Randomly getting error while generating word timestamps #59

rahulmate · 2024-04-09T17:36:35Z

code
`model = whisper_s2t.load_model(model_identifier="large-v2", asr_options={'word_timestamps': True},backend='TensorRT-LLM')

files = ['output.wav']
lang_codes = ['en']
tasks = ['transcribe']
initial_prompts = [None]

out = model.transcribe_with_vad(files,
lang_codes=lang_codes,
tasks=tasks,
initial_prompts=initial_prompts,
batch_size=16)`

For above code sometime it throws in below error for same file. Is there any explanation for it.
`RuntimeError Traceback (most recent call last)
Cell In[15], line 10
8 initial_prompts = [None]
9 start =time.time()
---> 10 out = model.transcribe_with_vad(files,
11 lang_codes=lang_codes,
12 tasks=tasks,
13 initial_prompts=initial_prompts,
14 batch_size=16)
15 end =time.time()
16 print(f"batch :: {16} time:: {end-start}")

File ~/temp_triton/triton_env/lib/python3.10/site-packages/torch/utils/_contextlib.py:115, in context_decorator..decorate_context(*args, **kwargs)
112 @functools.wraps(func)
113 def decorate_context(*args, **kwargs):
114 with ctx_factory():
--> 115 return func(*args, **kwargs)

File ~/temp_triton/triton_env/lib/python3.10/site-packages/whisper_s2t/backends/init.py:171, in WhisperModel.transcribe_with_vad(self, audio_files, lang_codes, tasks, initial_prompts, batch_size)
169 for signals, prompts, seq_len, seg_metadata, pbar_update in self.data_loader(audio_files, lang_codes, tasks, initial_prompts, batch_size=batch_size):
170 mels, seq_len = self.preprocessor(signals, seq_len)
--> 171 res = self.generate_segment_batched(mels.to(self.device), prompts, seq_len, seg_metadata)
173 for res_idx, _seg_metadata in enumerate(seg_metadata):
174 responses[_seg_metadata['file_id']].append({**res[res_idx],
175 'start_time': round(_seg_metadata['start_time'], 3),
176 'end_time': round(_seg_metadata['end_time'], 3)})

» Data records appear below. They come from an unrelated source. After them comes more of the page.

-- ==== Sys2Proof/Laws/FrameOps2.lean ====
section
/-! SUPPORT. Frames of the shared operations, part 2 of 6, callees before callers: `<op>_chg` names every table the operation may change, and
`<op>_keep` carries a frame through it (`_keep_eq` where it answers a value beside the device); a caller cites them and does not unfold. -/

namespace Sys2Proof.Machine

theorem Dev.alloc0_chg : ∀ d a1 a2 a3 e, Dev.alloc0 d a1 a2 a3 = some e → Dev.changesOnly [.regs, .tir, .mkt] d e := by
  intro d a1 a2 a3 e h
  unfold Dev.alloc0 at h
  repeat' first
    | contradiction
    | (injection h with h; subst h)
    | (injection h with h; injection h; subst_vars)
    | split at h
    | (dsimp -proj only at h)
    | (with_reducible assumption)
    | (with_reducible exact chg_refl _ _)
    | (refine Dev.newRegion_keep (by with_reducible assumption) rfl ?_)
    | ((with_reducible apply Dev.setUnit_keep); exact rfl)
    | (with_reducible apply chg_ite)
    | (with_reducible apply chg_foldl)
    | (with_reducible apply chg_foldl_snd)
    | (with_reducible apply chg_ite_snd)
    | intro _ _ _
    | intro _
    | split
    | (dsimp -proj only)

theorem Dev.alloc0_keep {t d0 d a1 a2 a3 e} (h : Dev.alloc0 d a1 a2 a3 = some e) (hs : tablesIn [.regs, .tir, .mkt] t = true) (hx : Dev.changesOnly t d0 d) : Dev.changesOnly t d0 e :=
  chg_step (Dev.alloc0_chg _ _ _ _ _ h) hs hx

theorem Dev.setSec_chg : ∀ d a1, Dev.changesOnly [.sec] d (Dev.setSec d a1) := by
  intro d a1
  unfold Dev.setSec
  repeat' first
    | (with_reducible assumption)
    | (with_reducible exact chg_refl _ _)
    | (with_reducible apply chg_ite)
    | (with_reducible apply chg_foldl)
    | (with_reducible apply chg_foldl_snd)
    | (with_reducible apply chg_ite_snd)
    | intro _ _ _
    | intro _
    | split
    | (dsimp -proj only)
    | (refine chg_step (chg_sec _ _) rfl ?_)

theorem Dev.setSec_keep {t d0 d a1} (hs : tablesIn [.sec] t = true) (hx : Dev.changesOnly t d0 d) : Dev.changesOnly t d0 (Dev.setSec d a1) :=
  chg_step (Dev.setSec_chg _ _) hs hx

theorem Dev.failRefs_chg : ∀ d a1 a2 a3, Dev.changesOnly [.kqp] d (Dev.failRefs d a1 a2 a3) := by
  intro d a1 a2 a3
  unfold Dev.failRefs
  repeat' first
    | (with_reducible assumption)
    | (with_reducible exact chg_refl _ _)
    | ((with_reducible apply Dev.failPart_keep); exact rfl)
    | (with_reducible apply chg_ite)
    | (with_reducible apply chg_foldl)
    | (with_reducible apply chg_foldl_snd)
    | (with_reducible apply chg_ite_snd)
    | intro _ _ _
    | intro _
    | split
    | (dsimp -proj only)

theorem Dev.failRefs_keep {t d0 d a1 a2 a3} (hs : tablesIn [.kqp] t = true) (hx : Dev.changesOnly t d0 d) : Dev.changesOnly t d0 (Dev.failRefs d a1 a2 a3) :=
  chg_step (Dev.failRefs_chg _ _ _ _) hs hx

theorem Dev.committedPoisoned_chg : ∀ d a1, Dev.changesOnly [.ldg] d (Dev.committedPoisoned d a1) := by
  intro d a1
  unfold Dev.committedPoisoned
  repeat' first
    | (with_reducible assumption)
    | (with_reducible exact chg_refl _ _)
    | ((with_reducible apply Dev.stepFailure_keep); exact rfl)
    | (with_reducible apply chg_ite)
    | (with_reducible apply chg_foldl)
    | (with_reducible apply chg_foldl_snd)
    | (with_reducible apply chg_ite_snd)
    | intro _ _ _
    | intro _
    | split
    | (dsimp -proj only)

theorem Dev.committedPoisoned_keep {t d0 d a1} (hs : tablesIn [.ldg] t = true) (hx : Dev.changesOnly t d0 d) : Dev.changesOnly t d0 (Dev.committedPoisoned d a1) :=
  chg_step (Dev.committedPoisoned_chg _ _) hs hx

theorem Dev.failWaits_chg : ∀ d a1 a2 a3, Dev.changesOnly [.kqp, .tir] d (Dev.failWaits d a1 a2 a3) := by
  intro d a1 a2 a3
  unfold Dev.failWaits
  repeat' first
    | (with_reducible assumption)
    | (with_reducible exact chg_refl _ _)
    | ((with_reducible apply Dev.failPart_keep); exact rfl)
    | ((with_reducible apply Dev.setTir_keep); exact rfl)
    | (with_reducible apply chg_ite)
    | (with_reducible apply chg_foldl)
    | (with_reducible apply chg_foldl_snd)
    | (with_reducible apply chg_ite_snd)
    | intro _ _ _
    | intro _
    | split
    | (dsimp -proj only)

theorem Dev.failWaits_keep {t d0 d a1 a2 a3} (hs : tablesIn [.kqp, .tir] t = true) (hx : Dev.changesOnly t d0 d) : Dev.changesOnly t d0 (Dev.failWaits d a1 a2 a3) :=
  chg_step (Dev.failWaits_chg _ _ _ _) hs hx

theorem Dev.raiseFor_chg : ∀ d a1 a2 a3 a4 a5, Dev.changesOnly [.regs, .log, .logSeq, .evt] d (Dev.raiseFor d a1 a2 a3 a4 a5) := by
  intro d a1 a2 a3 a4 a5
  unfold Dev.raiseFor
  repeat' first
    | (with_reducible assumption)
    | (with_reducible exact chg_refl _ _)
    | ((with_reducible apply Dev.raise_keep); exact rfl)
    | (with_reducible apply chg_ite)
    | (with_reducible apply chg_foldl)
    | (with_reducible apply chg_foldl_snd)
    | (with_reducible apply chg_ite_snd)
    | intro _ _ _
    | intro _
    | split
    | (dsimp -proj only)

theorem Dev.raiseFor_keep {t d0 d a1 a2 a3 a4 a5} (hs : tablesIn [.regs, .log, .logSeq, .evt] t = true) (hx : Dev.changesOnly t d0 d) : Dev.changesOnly t d0 (Dev.raiseFor d a1 a2 a3 a4 a5) :=
  chg_step (Dev.raiseFor_chg _ _ _ _ _ _) hs hx

theorem Dev.poisonUnit_chg : ∀ d a1 a2 a3, Dev.changesOnly [.regs, .t0, .log, .logSeq, .six, .evt, .kqp, .out, .tir, .mkt, .ldg] d (Dev.poisonUnit d a1 a2 a3) := by
  intro d a1 a2 a3
  unfold Dev.poisonUnit
  repeat' first
    | (with_reducible assumption)
    | (with_reducible exact chg_refl _ _)
    | ((with_reducible apply Dev.committedPoisoned_keep); exact rfl)
    | ((with_reducible apply Dev.failWaits_keep); exact rfl)
    | ((with_reducible apply Dev.incSat_keep); exact rfl)
    | ((with_reducible apply Dev.raise_keep); exact rfl)
    | ((with_reducible apply Dev.raiseFor_keep); exact rfl)
    | ((with_reducible apply Dev.release0_keep); exact rfl)
    | ((with_reducible apply Dev.setUnit_keep); exact rfl)
    | ((with_reducible apply Dev.sixRelease_keep); exact rfl)
    | ((with_reducible apply Dev.wr_keep); exact rfl)
    | (with_reducible apply chg_ite)
    | (with_reducible apply chg_foldl)
    | (with_reducible apply chg_foldl_snd)
    | (with_reducible apply chg_ite_snd)
    | intro _ _ _
    | intro _
    | split
    | (dsimp -proj only)

theorem Dev.poisonUnit_keep {t d0 d a1 a2 a3} (hs : tablesIn [.regs, .t0, .log, .logSeq, .six, .evt, .kqp, .out, .tir, .mkt, .ldg] t = true) (hx : Dev.changesOnly t d0 d) : Dev.changesOnly t d0 (Dev.poisonUnit d a1 a2 a3) :=
  chg_step (Dev.poisonUnit_chg _ _ _ _) hs hx

theorem Dev.loseT0_chg : ∀ d a1 a2, Dev.changesOnly [.regs, .t0, .log, .logSeq, .six, .evt, .kqp, .out, .tir, .mkt, .ldg] d (Dev.loseT0 d a1 a2).2 := by
  intro d a1 a2
  unfold Dev.loseT0
  repeat' first
    | (with_reducible assumption)
    | (with_reducible exact chg_refl _ _)
    | ((with_reducible apply Dev.poisonUnit_keep); exact rfl)
    | ((with_reducible apply Dev.release0_keep); exact rfl)
    | ((with_reducible apply Dev.setTir_keep); exact rfl)
    | (with_reducible apply chg_ite)
    | (with_reducible apply chg_foldl)
    | (with_reducible apply chg_foldl_snd)
    | (with_reducible apply chg_ite_snd)
    | intro _ _ _
    | intro _
    | split
    | (dsimp -proj only)

theorem Dev.loseT0_chg_eq : ∀ d a1 a2 x0 e, Dev.loseT0 d a1 a2 = (x0, e) → Dev.changesOnly [.regs, .t0, .log, .logSeq, .six, .evt, .kqp, .out, .tir, .mkt, .ldg] d e := by
  intro d a1 a2 x0 e h
  have := Dev.loseT0_chg d a1 a2
  rw [h] at this
  exact this

theorem Dev.loseT0_keep {t d0 d a1 a2} (hs : tablesIn [.regs, .t0, .log, .logSeq, .six, .evt, .kqp, .out, .tir, .mkt, .ldg] t = true) (hx : Dev.changesOnly t d0 d) : Dev.changesOnly t d0 ((Dev.loseT0 d a1 a2).2) :=
  chg_step (Dev.loseT0_chg _ _ _) hs hx

theorem Dev.loseT0_keep_eq {t d0 d a1 a2 x0 e} (h : Dev.loseT0 d a1 a2 = (x0, e)) (hs : tablesIn [.regs, .t0, .log, .logSeq, .six, .evt, .kqp, .out, .tir, .mkt, .ldg] t = true) (hx : Dev.changesOnly t d0 d) : Dev.changesOnly t d0 e :=
  chg_step (Dev.loseT0_chg_eq _ _ _ _ _ h) hs hx

theorem Dev.configCommit_chg : ∀ d a1, Dev.changesOnly [.regs, .log, .logSeq, .evt, .sec] d (Dev.configCommit d a1) := by
  intro d a1
  unfold Dev.configCommit
  repeat' first
    | (with_reducible assumption)
    | (with_reducible exact chg_refl _ _)
    | ((with_reducible apply Dev.raise_keep); exact rfl)
    | ((with_reducible apply Dev.setSec_keep); exact rfl)
    | ((with_reducible apply Dev.wr_keep); exact rfl)
    | ((with_reducible apply Dev.wr64_keep); exact rfl)
    | (with_reducible apply chg_ite)
    | (with_reducible apply chg_foldl)
    | (with_reducible apply chg_foldl_snd)
    | (with_reducible apply chg_ite_snd)
    | intro _ _ _
    | intro _
    | split
    | (dsimp -proj only)

theorem Dev.configCommit_keep {t d0 d a1} (hs : tablesIn [.regs, .log, .logSeq, .evt, .sec] t = true) (hx : Dev.changesOnly t d0 d) : Dev.changesOnly t d0 (Dev.configCommit d a1) :=
  chg_step (Dev.configCommit_chg _ _) hs hx

theorem Dev.recordRetirement_chg : ∀ d, Dev.changesOnly [.regs, .log, .logSeq, .evt, .sec] d (Dev.recordRetirement d) := by
  intro d
  unfold Dev.recordRetirement
  repeat' first
    | (with_reducible assumption)
    | (with_reducible exact chg_refl _ _)
    | ((with_reducible apply Dev.configCommit_keep); exact rfl)
    | ((with_reducible apply Dev.setSec_keep); exact rfl)
    | (with_reducible apply chg_ite)
    | (with_reducible apply chg_foldl)
    | (with_reducible apply chg_foldl_snd)
    | (with_reducible apply chg_ite_snd)
    | intro _ _ _
    | intro _
    | split
    | (dsimp -proj only)

theorem Dev.recordRetirement_keep {t d0 d} (hs : tablesIn [.regs, .log, .logSeq, .evt, .sec] t = true) (hx : Dev.changesOnly t d0 d) : Dev.changesOnly t d0 (Dev.recordRetirement d) :=
  chg_step (Dev.recordRetirement_chg _) hs hx

theorem Dev.setBank_chg : ∀ d a1 a2, Dev.changesOnly [.regs, .mkt] d (Dev.setBank d a1 a2) := by
  intro d a1 a2
  unfold Dev.setBank
  repeat' first
    | (with_reducible assumption)
    | (with_reducible exact chg_refl _ _)
    | ((with_reducible apply Dev.setMkt_keep); exact rfl)
    | ((with_reducible apply Dev.wr_keep); exact rfl)
    | (with_reducible apply chg_ite)
    | (with_reducible apply chg_foldl)
    | (with_reducible apply chg_foldl_snd)
    | (with_reducible apply chg_ite_snd)
    | intro _ _ _
    | intro _
    | split
    | (dsimp -proj only)

theorem Dev.setBank_keep {t d0 d a1 a2} (hs : tablesIn [.regs, .mkt] t = true) (hx : Dev.changesOnly t d0 d) : Dev.changesOnly t d0 (Dev.setBank d a1 a2) :=
  chg_step (Dev.setBank_chg _ _ _) hs hx

theorem Dev.closeGroup_chg : ∀ d a1, Dev.changesOnly [.regs, .t0, .log, .logSeq, .six, .evt, .kqp, .out, .tir, .mkt, .ldg, .sec] d (Dev.closeGroup d a1) := by
  intro d a1
  unfold Dev.closeGroup
  repeat' first
    | (with_reducible assumption)
    | (with_reducible exact chg_refl _ _)
    | ((with_reducible apply Dev.failRefs_keep); exact rfl)
    | ((with_reducible apply Dev.loseT0_keep); exact rfl)
    | (refine Dev.loseT0_keep_eq (by with_reducible assumption) rfl ?_)
    | ((with_reducible apply Dev.raise_keep); exact rfl)
    | ((with_reducible apply Dev.recordRetirement_keep); exact rfl)
    | ((with_reducible apply Dev.setBank_keep); exact rfl)
    | ((with_reducible apply Dev.setMkt_keep); exact rfl)
    | ((with_reducible apply Dev.stepFailure_keep); exact rfl)
    | (with_reducible apply chg_ite)
    | (with_reducible apply chg_foldl)
    | (with_reducible apply chg_foldl_snd)
    | (with_reducible apply chg_ite_snd)
    | intro _ _ _
    | intro _
    | split
    | (dsimp -proj only)

theorem Dev.closeGroup_keep {t d0 d a1} (hs : tablesIn [.regs, .t0, .log, .logSeq, .six, .evt, .kqp, .out, .tir, .mkt, .ldg, .sec] t = true) (hx : Dev.changesOnly t d0 d) : Dev.changesOnly t d0 (Dev.closeGroup d a1) :=
  chg_step (Dev.closeGroup_chg _ _) hs hx

theorem Dev.setHealth_chg : ∀ d a1 a2 a3, Dev.changesOnly [.regs, .log, .logSeq, .evt] d (Dev.setHealth d a1 a2 a3) := by
  intro d a1 a2 a3
  unfold Dev.setHealth
  repeat' first
    | (with_reducible assumption)
    | (with_reducible exact chg_refl _ _)
    | ((with_reducible apply Dev.raise_keep); exact rfl)
    | ((with_reducible apply Dev.wr_keep); exact rfl)
    | (with_reducible apply chg_ite)
    | (with_reducible apply chg_foldl)
    | (with_reducible apply chg_foldl_snd)
    | (with_reducible apply chg_ite_snd)
    | intro _ _ _
    | intro _
    | split
    | (dsimp -proj only)

theorem Dev.setHealth_keep {t d0 d a1 a2 a3} (hs : tablesIn [.regs, .log, .logSeq, .evt] t = true) (hx : Dev.changesOnly t d0 d) : Dev.changesOnly t d0 (Dev.setHealth d a1 a2 a3) :=
  chg_step (Dev.setHealth_chg _ _ _ _) hs hx

theorem Dev.retireUnit_chg : ∀ d a1 a2, Dev.changesOnly [.regs, .log, .logSeq, .spr, .evt, .sec] d (Dev.retireUnit d a1 a2) := by
  intro d a1 a2
  unfold Dev.retireUnit
  repeat' first
    | (with_reducible assumption)
    | (with_reducible exact chg_refl _ _)
    | ((with_reducible apply Dev.raise_keep); exact rfl)
    | ((with_reducible apply Dev.recordRetirement_keep); exact rfl)
    | ((with_reducible apply Dev.setHealth_keep); exact rfl)
    | ((with_reducible apply Dev.setPhys_keep); exact rfl)
    | (with_reducible apply chg_ite)
    | (with_reducible apply chg_foldl)
    | (with_reducible apply chg_foldl_snd)
    | (with_reducible apply chg_ite_snd)
    | intro _ _ _
    | intro _
    | split
    | (dsimp -proj only)

theorem Dev.retireUnit_keep {t d0 d a1 a2} (hs : tablesIn [.regs, .log, .logSeq, .spr, .evt, .sec] t = true) (hx : Dev.changesOnly t d0 d) : Dev.changesOnly t d0 (Dev.retireUnit d a1 a2) :=
  chg_step (Dev.retireUnit_chg _ _ _) hs hx

theorem Dev.retireNamed_chg : ∀ d a1, Dev.changesOnly [.regs, .log, .logSeq, .spr, .evt, .sec] d (Dev.retireNamed d a1) := by
  intro d a1
  unfold Dev.retireNamed
  repeat' first
    | (with_reducible assumption)
    | (with_reducible exact chg_refl _ _)
    | ((with_reducible apply Dev.retireUnit_keep); exact rfl)
    | (with_reducible apply chg_ite)
    | (with_reducible apply chg_foldl)
    | (with_reducible apply chg_foldl_snd)
    | (with_reducible apply chg_ite_snd)
    | intro _ _ _
    | intro _
    | split
    | (dsimp -proj only)

theorem Dev.retireNamed_keep {t d0 d a1} (hs : tablesIn [.regs, .log, .logSeq, .spr, .evt, .sec] t = true) (hx : Dev.changesOnly t d0 d) : Dev.changesOnly t d0 (Dev.retireNamed d a1) :=
  chg_step (Dev.retireNamed_chg _ _) hs hx

theorem Dev.retireStack_chg : ∀ d a1, Dev.changesOnly [.regs, .t0, .log, .logSeq, .six, .evt, .kqp, .out, .tir, .mkt, .ldg, .sec] d (Dev.retireStack d a1) := by
  intro d a1
  unfold Dev.retireStack
  repeat' first
    | (with_reducible assumption)
    | (with_reducible exact chg_refl _ _)
    | ((with_reducible apply Dev.poisonUnit_keep); exact rfl)
    | ((with_reducible apply Dev.recordRetirement_keep); exact rfl)
    | ((with_reducible apply Dev.setHealth_keep); exact rfl)
    | ((with_reducible apply Dev.setTir_keep); exact rfl)
    | ((with_reducible apply Dev.wr_keep); exact rfl)
    | (with_reducible apply chg_ite)
    | (with_reducible apply chg_foldl)
    | (with_reducible apply chg_foldl_snd)
    | (with_reducible apply chg_ite_snd)
    | intro _ _ _
    | intro _
    | split
    | (dsimp -proj only)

File ~/temp_triton/triton_env/lib/python3.10/site-packages/whisper_s2t/backends/tensorrt/model.py:248, in WhisperModelTRT.generate_segment_batched(self, features, prompts, seq_lens, seg_metadata)
246 text_tokens = [[_t for _t in x[0] if t < self.tokenizer.eot]+[self.tokenizer.eot] for x in result]
247 sot_seqs = [tuple([-4:]) for _ in prompts]
--> 248 word_timings = self.align_words(features, texts, text_tokens, sot_seqs, seq_lens, seg_metadata)
250 for _response, _word_timings in zip(response, word_timings):
251 _response['word_timestamps'] = _word_timings

File ~/temp_triton/triton_env/lib/python3.10/site-packages/whisper_s2t/backends/tensorrt/model.py:200, in WhisperModelTRT.align_words(self, features, texts, text_tokens, sot_seqs, seq_lens, seg_metadata)
198 token_alignments = [[] for _ in seg_metadata]
199 for start_seq, req_idx in start_seq_wise_req.items():
--> 200 res = self.aligner_model.align(ctranslate2.StorageView.from_array(features[req_idx]),
201 start_sequence=list(start_seq),
202 text_tokens=[text_tokens[_] for _ in req_idx],
203 num_frames=list(seq_lens[req_idx].detach().cpu().numpy()),
204 median_filter_width=7)
206 for _res, _req_idx in zip(res, req_idx):
207 token_alignments[_req_idx] = _res

RuntimeError: No position encodings are defined for positions >= 448, but got position 454`

aleksandr-smechov · 2024-04-09T23:04:00Z

You can try adjusting the align_words method here to this:

for start_seq, req_idx in start_seq_wise_req.items():
    # adding adjusted_num_frames
    adjusted_num_frames = [min(frame, MAX_TEXT_TOKEN_LENGTH) for frame in seq_lens[req_idx].detach().cpu().numpy()]
    res = self.aligner_model.align(
        ctranslate2.StorageView.from_array(features[req_idx]),
        start_sequence=list(start_seq),
        text_tokens=[text_tokens[_] for _ in req_idx],
        num_frames=adjusted_num_frames,
        median_filter_width=7
    )

and adjusting data_collate_fn here to:

def data_collate_fn(self, batch):
    # adding max_seq_len_samples
    max_seq_len_samples = MAX_TEXT_TOKEN_LENGTH * (HOP_LENGTH * INPUT_STRIDE)
    if self.use_dynamic_time_axis:
        max_len = min(max([_[3] for _ in batch]) + self.dta_padding, N_SAMPLES, max_seq_len_samples)
    else:
        max_len = min(N_SAMPLES, max_seq_len_samples)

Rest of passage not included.